Dataset entries
-- Opening Marker --

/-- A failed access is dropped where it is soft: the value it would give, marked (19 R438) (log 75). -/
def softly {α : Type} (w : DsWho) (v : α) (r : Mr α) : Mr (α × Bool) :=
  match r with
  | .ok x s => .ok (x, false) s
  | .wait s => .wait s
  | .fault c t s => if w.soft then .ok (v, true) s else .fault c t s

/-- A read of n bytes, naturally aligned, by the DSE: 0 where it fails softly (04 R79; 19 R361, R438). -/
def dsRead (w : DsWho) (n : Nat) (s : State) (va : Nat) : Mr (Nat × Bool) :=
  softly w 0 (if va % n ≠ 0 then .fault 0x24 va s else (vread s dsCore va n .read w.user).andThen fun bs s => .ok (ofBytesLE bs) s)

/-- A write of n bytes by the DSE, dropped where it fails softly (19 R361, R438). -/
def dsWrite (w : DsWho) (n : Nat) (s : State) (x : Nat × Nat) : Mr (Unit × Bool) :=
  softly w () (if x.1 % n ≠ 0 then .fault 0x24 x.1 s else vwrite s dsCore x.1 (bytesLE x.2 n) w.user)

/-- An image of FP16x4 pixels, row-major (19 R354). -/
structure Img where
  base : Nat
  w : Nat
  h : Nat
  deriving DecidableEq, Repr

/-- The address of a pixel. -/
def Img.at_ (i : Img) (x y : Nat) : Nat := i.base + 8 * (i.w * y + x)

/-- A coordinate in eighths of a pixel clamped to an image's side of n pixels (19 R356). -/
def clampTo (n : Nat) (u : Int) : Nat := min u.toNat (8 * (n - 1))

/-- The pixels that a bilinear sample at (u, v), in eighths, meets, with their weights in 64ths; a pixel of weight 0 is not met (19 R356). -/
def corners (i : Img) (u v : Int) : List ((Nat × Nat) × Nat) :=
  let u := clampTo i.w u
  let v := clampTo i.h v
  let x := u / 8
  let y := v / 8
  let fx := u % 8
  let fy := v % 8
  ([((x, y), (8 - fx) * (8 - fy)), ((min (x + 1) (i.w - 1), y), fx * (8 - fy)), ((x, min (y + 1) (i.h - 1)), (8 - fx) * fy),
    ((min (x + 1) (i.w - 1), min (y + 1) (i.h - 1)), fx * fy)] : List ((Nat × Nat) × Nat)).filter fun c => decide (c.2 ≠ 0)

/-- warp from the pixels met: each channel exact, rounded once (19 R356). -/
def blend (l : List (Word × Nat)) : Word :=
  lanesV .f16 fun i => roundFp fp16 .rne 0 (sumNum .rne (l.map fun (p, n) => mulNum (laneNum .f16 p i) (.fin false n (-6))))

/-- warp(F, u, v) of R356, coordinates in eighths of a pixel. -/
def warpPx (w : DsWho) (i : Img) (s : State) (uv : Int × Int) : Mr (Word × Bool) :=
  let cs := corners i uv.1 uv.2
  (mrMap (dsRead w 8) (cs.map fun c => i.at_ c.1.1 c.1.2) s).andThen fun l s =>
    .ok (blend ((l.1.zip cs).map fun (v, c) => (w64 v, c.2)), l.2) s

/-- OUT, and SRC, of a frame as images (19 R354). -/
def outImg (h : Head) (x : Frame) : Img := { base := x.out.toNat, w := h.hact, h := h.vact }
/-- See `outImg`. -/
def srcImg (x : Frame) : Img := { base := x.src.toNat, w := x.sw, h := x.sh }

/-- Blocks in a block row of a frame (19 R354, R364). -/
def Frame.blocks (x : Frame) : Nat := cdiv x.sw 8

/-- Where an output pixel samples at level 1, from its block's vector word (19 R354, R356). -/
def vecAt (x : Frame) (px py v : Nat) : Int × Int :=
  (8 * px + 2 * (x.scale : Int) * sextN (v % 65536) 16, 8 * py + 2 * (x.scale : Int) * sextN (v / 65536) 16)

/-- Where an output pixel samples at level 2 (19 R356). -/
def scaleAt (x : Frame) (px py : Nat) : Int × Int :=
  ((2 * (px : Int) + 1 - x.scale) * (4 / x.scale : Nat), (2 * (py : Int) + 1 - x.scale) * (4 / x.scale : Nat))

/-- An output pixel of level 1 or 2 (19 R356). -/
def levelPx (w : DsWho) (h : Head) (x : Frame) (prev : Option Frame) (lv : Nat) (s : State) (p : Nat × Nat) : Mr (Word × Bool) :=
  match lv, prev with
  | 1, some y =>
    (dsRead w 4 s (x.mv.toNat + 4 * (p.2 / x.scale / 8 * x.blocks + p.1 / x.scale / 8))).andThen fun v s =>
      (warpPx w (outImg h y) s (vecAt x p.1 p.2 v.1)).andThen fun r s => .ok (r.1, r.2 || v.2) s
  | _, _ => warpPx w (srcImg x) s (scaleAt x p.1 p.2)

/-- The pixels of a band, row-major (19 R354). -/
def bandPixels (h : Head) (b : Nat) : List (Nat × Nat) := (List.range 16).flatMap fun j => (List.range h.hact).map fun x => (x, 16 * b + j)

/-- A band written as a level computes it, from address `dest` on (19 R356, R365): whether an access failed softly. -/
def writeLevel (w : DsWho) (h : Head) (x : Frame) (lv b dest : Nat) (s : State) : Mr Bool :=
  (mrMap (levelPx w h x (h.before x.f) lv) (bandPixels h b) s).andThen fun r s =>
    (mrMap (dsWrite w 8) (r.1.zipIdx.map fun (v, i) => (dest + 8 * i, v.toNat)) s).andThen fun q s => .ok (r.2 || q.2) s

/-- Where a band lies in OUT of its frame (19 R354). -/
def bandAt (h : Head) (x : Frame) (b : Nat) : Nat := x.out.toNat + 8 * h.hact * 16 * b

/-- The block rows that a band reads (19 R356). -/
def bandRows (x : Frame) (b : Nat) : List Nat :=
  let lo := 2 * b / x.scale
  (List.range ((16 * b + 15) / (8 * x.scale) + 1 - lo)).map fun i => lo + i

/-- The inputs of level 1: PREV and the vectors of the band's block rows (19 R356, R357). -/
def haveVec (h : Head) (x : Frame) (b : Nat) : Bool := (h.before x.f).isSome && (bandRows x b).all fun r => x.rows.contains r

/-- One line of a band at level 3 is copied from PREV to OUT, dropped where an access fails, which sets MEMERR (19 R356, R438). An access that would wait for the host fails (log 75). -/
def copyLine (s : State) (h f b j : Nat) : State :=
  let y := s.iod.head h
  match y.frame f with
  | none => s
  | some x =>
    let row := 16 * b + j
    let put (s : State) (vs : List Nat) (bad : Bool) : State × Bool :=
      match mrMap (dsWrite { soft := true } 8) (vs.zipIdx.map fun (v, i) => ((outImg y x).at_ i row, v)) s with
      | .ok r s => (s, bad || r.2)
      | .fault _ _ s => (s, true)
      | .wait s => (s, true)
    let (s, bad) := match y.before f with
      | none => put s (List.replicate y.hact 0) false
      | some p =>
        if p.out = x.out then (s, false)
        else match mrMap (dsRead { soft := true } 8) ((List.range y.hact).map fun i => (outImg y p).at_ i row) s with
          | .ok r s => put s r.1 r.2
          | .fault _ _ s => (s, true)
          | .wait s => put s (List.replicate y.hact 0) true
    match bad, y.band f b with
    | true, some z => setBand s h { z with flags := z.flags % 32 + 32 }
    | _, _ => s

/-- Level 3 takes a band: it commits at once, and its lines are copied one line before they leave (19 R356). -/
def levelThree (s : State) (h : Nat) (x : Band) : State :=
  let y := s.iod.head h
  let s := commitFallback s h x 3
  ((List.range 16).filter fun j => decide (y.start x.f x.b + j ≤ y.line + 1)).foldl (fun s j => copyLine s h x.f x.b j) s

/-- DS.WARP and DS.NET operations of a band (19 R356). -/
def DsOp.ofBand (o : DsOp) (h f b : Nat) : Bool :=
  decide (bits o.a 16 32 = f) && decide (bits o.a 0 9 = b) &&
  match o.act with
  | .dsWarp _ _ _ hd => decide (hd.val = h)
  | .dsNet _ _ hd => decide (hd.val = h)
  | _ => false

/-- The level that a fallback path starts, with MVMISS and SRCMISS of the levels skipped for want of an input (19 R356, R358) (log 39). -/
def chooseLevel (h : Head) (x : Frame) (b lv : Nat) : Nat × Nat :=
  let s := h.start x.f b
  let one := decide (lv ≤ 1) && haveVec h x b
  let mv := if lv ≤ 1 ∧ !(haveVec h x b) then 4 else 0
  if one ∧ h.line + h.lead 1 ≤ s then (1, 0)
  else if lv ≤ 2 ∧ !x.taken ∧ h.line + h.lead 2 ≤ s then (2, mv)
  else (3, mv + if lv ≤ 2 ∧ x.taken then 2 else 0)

-- Closing Marker --

Transcribe the records above from the line holding "def dsRead (w" down to the line holding "def Img.at_ (i", inclusive, without adding anything.

__SOLVED PROBLEM__:
def dsRead (w : DsWho) (n : Nat) (s : State) (va : Nat) : Mr (Nat × Bool) :=
  softly w 0 (if va % n ≠ 0 then .fault 0x24 va s else (vread s dsCore va n .read w.user).andThen fun bs s => .ok (ofBytesLE bs) s)

/-- A write of n bytes by the DSE, dropped where it fails softly (19 R361, R438). -/
def dsWrite (w : DsWho) (n : Nat) (s : State) (x : Nat × Nat) : Mr (Unit × Bool) :=
  softly w () (if x.1 % n ≠ 0 then .fault 0x24 x.1 s else vwrite s dsCore x.1 (bytesLE x.2 n) w.user)

/-- An image of FP16x4 pixels, row-major (19 R354). -/
structure Img where
  base : Nat
  w : Nat
  h : Nat
  deriving DecidableEq, Repr

/-- The address of a pixel. -/
def Img.at_ (i : Img) (x y : Nat) : Nat := i.base + 8 * (i.w * y + x)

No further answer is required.